Пошел второй месяц, как Андрея с Лукичом сделал взрыв соседями по больничной койке. Но скоро Лукич выпишется, а вот Андрею придется здесь задержаться…
– Шаман, не вешай носа… – утешал его Лукич, когда ушла медсестра, измерявшая больным температуру, и они остались одни в палате. – Давай-ка я что-нибудь совру для веселья.
– Лукич, у тебя была жена? – спрашивает Андрей, лежа на спине и неподвижными глазами уставившись в белый потолок.

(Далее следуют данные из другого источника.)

-- ==== Sys2Proof/Tests/Slice0.lean ====
section
/-! SUPPORT. The model's own tests: refused ill-formed terms, words written out from the spec's encodings, single steps
on the vectors of spec 95_test_vectors.md, and witnesses of the hypotheses of the statements. -/

namespace Sys2Proof.Tests

open Sys2Proof Sys2Proof.Machine

/-! ## Helpers -/

/-- The default parameters, with values for the OPEN ones. -/
def params : Config.Params := ⟨.inProgress, .allCommands, none, 7, 255, 0x50, 0xFA⟩

/-- `C` of 95_test_vectors.md section 0, with values for TXR and RXR. -/
def ready : Block where
  prerLo := 0x00
  prerHi := 0x04
  en := true
  txr := 0xA0
  rxr := 0x11
  pending := none
  phase := .idle
  rxack := none
  irqFlag := false
  loWritten := true
  hiWritten := true
  configured := true
  settleUs := 100
  fault := none
  trace := []

/-- `S0` of 95_test_vectors.md section 0, with values for the four drawn registers. -/
def fresh : Block :=
  { ready with en := false, loWritten := false, hiWritten := false, configured := false, settleUs := 0 }

/-- The command START+WRITE with a byte. -/
def startWrite (b : Byte) : Command := { sta := true, sto := false, rd := false, wr := some b, ack := false }

/-- `C` with 0x90 pending. -/
def busy : Block := { ready with pending := some (startWrite 0xA0) }

/-- `C` after START+WRITE of 0xA0, acknowledged. -/
def heldM : Block :=
  { ready with
    phase := .heldM, rxack := some false, irqFlag := true, trace := .start :: sentBits 0xA0 ++ [.sack false] }

/-- `C` after START+WRITE of 0xA1, acknowledged. -/
def heldS : Block :=
  { ready with
    phase := .heldS, rxack := some false, irqFlag := true, trace := .start :: sentBits 0xA1 ++ [.sack false] }

/-- `C` with 0xD0 pending, on the byte 0xA1. -/
def probe : Block :=
  { ready with pending := some { sta := true, sto := true, rd := false, wr := some 0xA1, ack := false } }

/-- A machine with this block, this program and this schedule. -/
def machine (b : Block) (program : List HostOp := []) (turns : List Turn := []) : State where
  params := params
  block := b
  host := { program := program, proc := none, rdata := 0x00, results := [] }
  turns := turns
  draws := 5

/-- A machine whose host is in a poll. -/
def polling (b : Block) (part : PollAt) (limit : Option Nat := none) (turns : List Turn := []) : State :=
  { machine b [] turns with
    params := { params with pollLimit := limit }
    host := { program := [], proc := some { task := .poll part 0 .answer, callers := [] }, rdata := 0, results := [] } }

/-- The block of a next state. -/
def blockOf : Out → Option Block
  | .next t => some t.block
  | _ => none

/-- The byte the host read in a next state. -/
def readOf : Out → Option Byte
  | .next t => some t.host.rdata
  | _ => none

/-- The fault a step ends in. -/
def faultOf : Out → Option Fault
  | .fault f => some f
  | _ => none

/-- The refusal a step ends in. -/
def refusalOf : Out → Option Refusal
  | .refused r => some r
  | _ => none

/-- A completion of a block that is next. -/
def completed : BlockOut → Option Block
  | .next b => some b
  | _ => none

/-- What decodes from a number. -/
def decoded (n : Nat) : Option Instr := (decodeWord n).toOption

– Хочется знать, есть ли у Лукича сердце и хранится ли там любовная гиря? – балагурит Лукич. – Скажу… Я работал в Томске. На ремонтно-механическом заводе. Обкатывал трактор. Была у меня маленькая комнатушка. Семь шагов в длину, четыре – в ширину. Стеной оштукатуренной дранки отделялась комната от квартиры главбуха Крошечкина. Лиза, жена его, была моложе главбуха лет на пятнадцать. Работала кадровичкой у нас же на заводе. Надо тебе сказать, Лиза, в противовес мужу, стройная, миловидная. Глянешь – зубы ломит, так бы и укусил. И вот… Как-то сижу ночью. Мопассана почитываю. А надо тебе сказать, я сызмальства к книжной продукции интерес имел. Вдруг на самом таком месте вырваны пять страниц, хоть сам досочиняй. Размечтался… А в дверь кто-то: тюк-тюк, да так нежно, так осторожно…
«Помоги, сосед, – Лиза попросила, когда вошла, а сама придерживает рукой полу плаща. – Форточка от вчерашнего дождя разбухла. Пришлось идти на улицу притворять ее. Ключ забыла взять. Дверь на замок английский и защелкнулась… – Как бы в доказательство, смущенно откинула полу и добавила: – В чем мать родила осталась…»
Говорю ей, что придется ломать замок, а она ухмыльнулась и объяснила. Мол, зачем? «Открой подпол, я перелезу…» Грешно было отказать молоденькой бабеночке, попавшей в беду…
– А муж?.. – спрашивает Андрей равнодушно.
– Он уехал тогда в отпуск. – Лукич хохотнул и продолжал свою историю: – И начала она ко мне являться подпольным образом каждую ночку, как привидение. Вернулся муж из отпуска. Свидания реже стали.
– А не врешь все?.. – спросил Андрей, чтобы подзадорить Лукича.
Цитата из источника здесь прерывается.